◆ About this exercise:
Using the entries below, write out the line with "1) = false)) ∧", the line with "(∃ r, r ∈ requests pwr_14", and every line in between, exactly as each is written.

[Extracted information — start]

theorem witness_PowerSettingsAndDebugger :
    (∃ r, r ∈ requests pwr_0 ∧ pwr_0.mayRun 17 28673 r = true ∧ cfgClamp 256 (r.f 0 4) = some ((cfgClamp 256 300).getD 0)) ∧
    (∃ r, r ∈ requests pwr_2 ∧ pwr_2.mayRun 17 28674 r = true ∧ r.f 3 1 = 0 ∧ r.f 0 1 ≤ 2 ∧ r.f 1 1 ≤ 2 ∧ r.f 2 1 ≤ 2 ∧ prioOk (r.f
      0 1 + 4 * r.f 1 1 + 16 * r.f 2 1) = true) ∧
    (∃ r, r ∈ requests pwr_4 ∧ pwr_4.mayRun 17 28674 r = true ∧ r.f 3 1 = 0 ∧ (2 < r.f 0 1 ∨ 2 < r.f 1 1 ∨ 2 < r.f 2 1 ∨ prioOk (r.f
      0 1 + 4 * r.f 1 1 + 16 * r.f 2 1) = false)) ∧
    (∃ r, r ∈ requests pwr_5 ∧ ∃ k, k ∈ pwr_5.teleOf (r.f 0 4) (r.f 4 4) ∧ pwr_5.mayRun 17 28675 r = true ∧ r.f 4 4 ≤ 63) ∧
    (∃ r, r ∈ requests pwr_6 ∧ pwr_6.mayRun 17 28676 r = true ∧ r.f 3 1 = 0 ∧ r.f 0 2 ≤ 1023 ∧ cfgClamp (4096 + r.f 0 2) (r.f 2 1) =
      some 5) ∧
    (∃ r, r ∈ requests pwr_8 ∧ r.f 0 2 ≤ 1023 ∧ r.f 3 1 = 0 ∧ pwr_8.mayRun 17 32769 r = true ∧ r.f 2 1 ≤ 1) ∧
    (∃ r, r ∈ requests pwr_10 ∧ r.f 0 2 ≤ 1023 ∧ r.f 3 1 = 0 ∧ pwr_10.mayRun 17 32770 r = true ∧ r.f 2 1 ≤ 1) ∧
    (∃ r, r ∈ requests pwr_12 ∧ r.f 0 2 ≤ 1023 ∧ r.f 3 1 = 0 ∧ pwr_12.mayRun 17 32771 r = true ∧ r.f 8 4 ≠ 0 ∧ dbgPlaceBad r = false
      ∧ r.f 2 1 = 0) ∧
    (∃ r, r ∈ requests pwr_13 ∧ r.f 0 2 ≤ 1023 ∧ r.f 3 1 = 0 ∧ pwr_13.mayRun 17 32772 r = true ∧ r.f 8 4 ≠ 0 ∧ dbgPlaceBad r = false
      ∧ r.len = 12 + r.f 8 4 ∧ r.f 2 1 = 0) ∧
    (∃ r, r ∈ requests pwr_14 ∧ r.f 0 2 ≤ 1023 ∧ r.f 3 1 = 0 ∧ pwr_14.mayRun 17 32773 r = true ∧ r.f 2 1 = 1 ∧ (pwr_14.conn (17 -
      16)).closing = false ∧ pwr_14.connOpen (17 - 16) = true) := by
  refine ⟨?_, ?_, ?_, ?_, ?_, ?_, ?_, ?_, ?_, ?_⟩ <;> decide +kernel
end PowerSettingsAndDebuggerCases

namespace RegulatorAndSupplyProtectionsCases
def regAt (r st : Nat) (f : Regul → Regul) (s : State := o) : State := ((((s.wr TLR_CFG_EN r 1).wr TLR_STAT_STATE r st).wr TLR_SET_VSET r 120).wr TLR_SET_NOTCH r 5).modRegul r f
def reg (st : Nat) (f : Regul → Regul) (s : State := o) : State := regAt 3 st f s
def regp_0 : State := reg 2 id
def regp_1 : State := reg 3 id
def regp_2 : State := o
def regp_3 : State := (reg 2 fun x => { x with limited := [(0, 64 * 1999999995 + 31)] })
def regp_4 : State := (reg 6 fun x => { x with ovAt := some 5 })
def regp_5 : State := regAt 2117 2 id
def regp_8 : State := reg 5 id

theorem witness_RegulatorAndSupplyProtections :
    (regp_0.regOn 3 = true ∧ regp_0.regState 3 ≠ rsTied) ∧
    (regp_8.regState 3 = rsTied) ∧
    (regp_1.regState 3 = rsBurst) ∧
    (regp_0.regState 3 ≠ rsBurst) ∧
    (regp_0.regOn 3 = true ∧ 0 < famPhases 3 ∧ ((regp_0.regul 3).limited.find 0).getD 0 / 64 + famCycle 3 < regp_0.now) ∧
    (regp_3.regOn 3 = true ∧ 0 < famPhases 3 ∧ regp_3.now ≤ ((regp_3.regul 3).limited.find 0).getD 0 / 64 + famCycle 3 ∧
      ((regp_3.regul 3).limited.find 0).getD 0 % 64 = 31) ∧
    (regp_0.regOn 3 = true ∧ 3 < 2112) ∧
    ((Instr.dipTrip 3 = Instr.dipTrip 3 ∨ Instr.dipTrip 3 = Instr.overvoltageTrip 3 ∨ ∃ p, Instr.dipTrip 3 = Instr.cycleLimit 3 p) ∧
      regp_2.regOn 3 = false) ∧
    (∃ x, x ∈ (regp_4.regul 3).ovAt ∧ x + 10000 ≤ regp_4.now) ∧
    (regp_5.regOn (lkrOf 5) = true ∧ 1#4 ≠ 0#4 ∧ (1#4).toNat ≤ 6) ∧
    (regp_0.regOn (lkrOf 5) = false ∨ 1#4 = 0#4 ∨ 6 < (1#4).toNat) ∧
    (Instr.boardFaultAssert = Instr.boardFaultAssert ∨ Instr.boardFaultAssert = Instr.vspnFault 5 ∧ (5 < 700 ∨ 900 < 5)) ∧
    ((Instr.boardFaultAssert = Instr.boardFaultAssert ∨ Instr.boardFaultAssert = Instr.vspnFault 700 ∧ (700 < 700 ∨ 900 < 700)) ∧
      700 ≤ 700 ∧ 700 ≤ 900) := by
  refine ⟨?_, ?_, ?_, ?_, ?_, ?_, ?_, ?_, ?_, ?_, ?_, ?_, ?_⟩ <;> decide +kernel
end RegulatorAndSupplyProtectionsCases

[Extracted information — finish]

◆ Your solution:
      0 1 + 4 * r.f 1 1 + 16 * r.f 2 1) = false)) ∧
    (∃ r, r ∈ requests pwr_5 ∧ ∃ k, k ∈ pwr_5.teleOf (r.f 0 4) (r.f 4 4) ∧ pwr_5.mayRun 17 28675 r = true ∧ r.f 4 4 ≤ 63) ∧
    (∃ r, r ∈ requests pwr_6 ∧ pwr_6.mayRun 17 28676 r = true ∧ r.f 3 1 = 0 ∧ r.f 0 2 ≤ 1023 ∧ cfgClamp (4096 + r.f 0 2) (r.f 2 1) =
      some 5) ∧
    (∃ r, r ∈ requests pwr_8 ∧ r.f 0 2 ≤ 1023 ∧ r.f 3 1 = 0 ∧ pwr_8.mayRun 17 32769 r = true ∧ r.f 2 1 ≤ 1) ∧
    (∃ r, r ∈ requests pwr_10 ∧ r.f 0 2 ≤ 1023 ∧ r.f 3 1 = 0 ∧ pwr_10.mayRun 17 32770 r = true ∧ r.f 2 1 ≤ 1) ∧
    (∃ r, r ∈ requests pwr_12 ∧ r.f 0 2 ≤ 1023 ∧ r.f 3 1 = 0 ∧ pwr_12.mayRun 17 32771 r = true ∧ r.f 8 4 ≠ 0 ∧ dbgPlaceBad r = false
      ∧ r.f 2 1 = 0) ∧
    (∃ r, r ∈ requests pwr_13 ∧ r.f 0 2 ≤ 1023 ∧ r.f 3 1 = 0 ∧ pwr_13.mayRun 17 32772 r = true ∧ r.f 8 4 ≠ 0 ∧ dbgPlaceBad r = false
      ∧ r.len = 12 + r.f 8 4 ∧ r.f 2 1 = 0) ∧
    (∃ r, r ∈ requests pwr_14 ∧ r.f 0 2 ≤ 1023 ∧ r.f 3 1 = 0 ∧ pwr_14.mayRun 17 32773 r = true ∧ r.f 2 1 = 1 ∧ (pwr_14.conn (17 -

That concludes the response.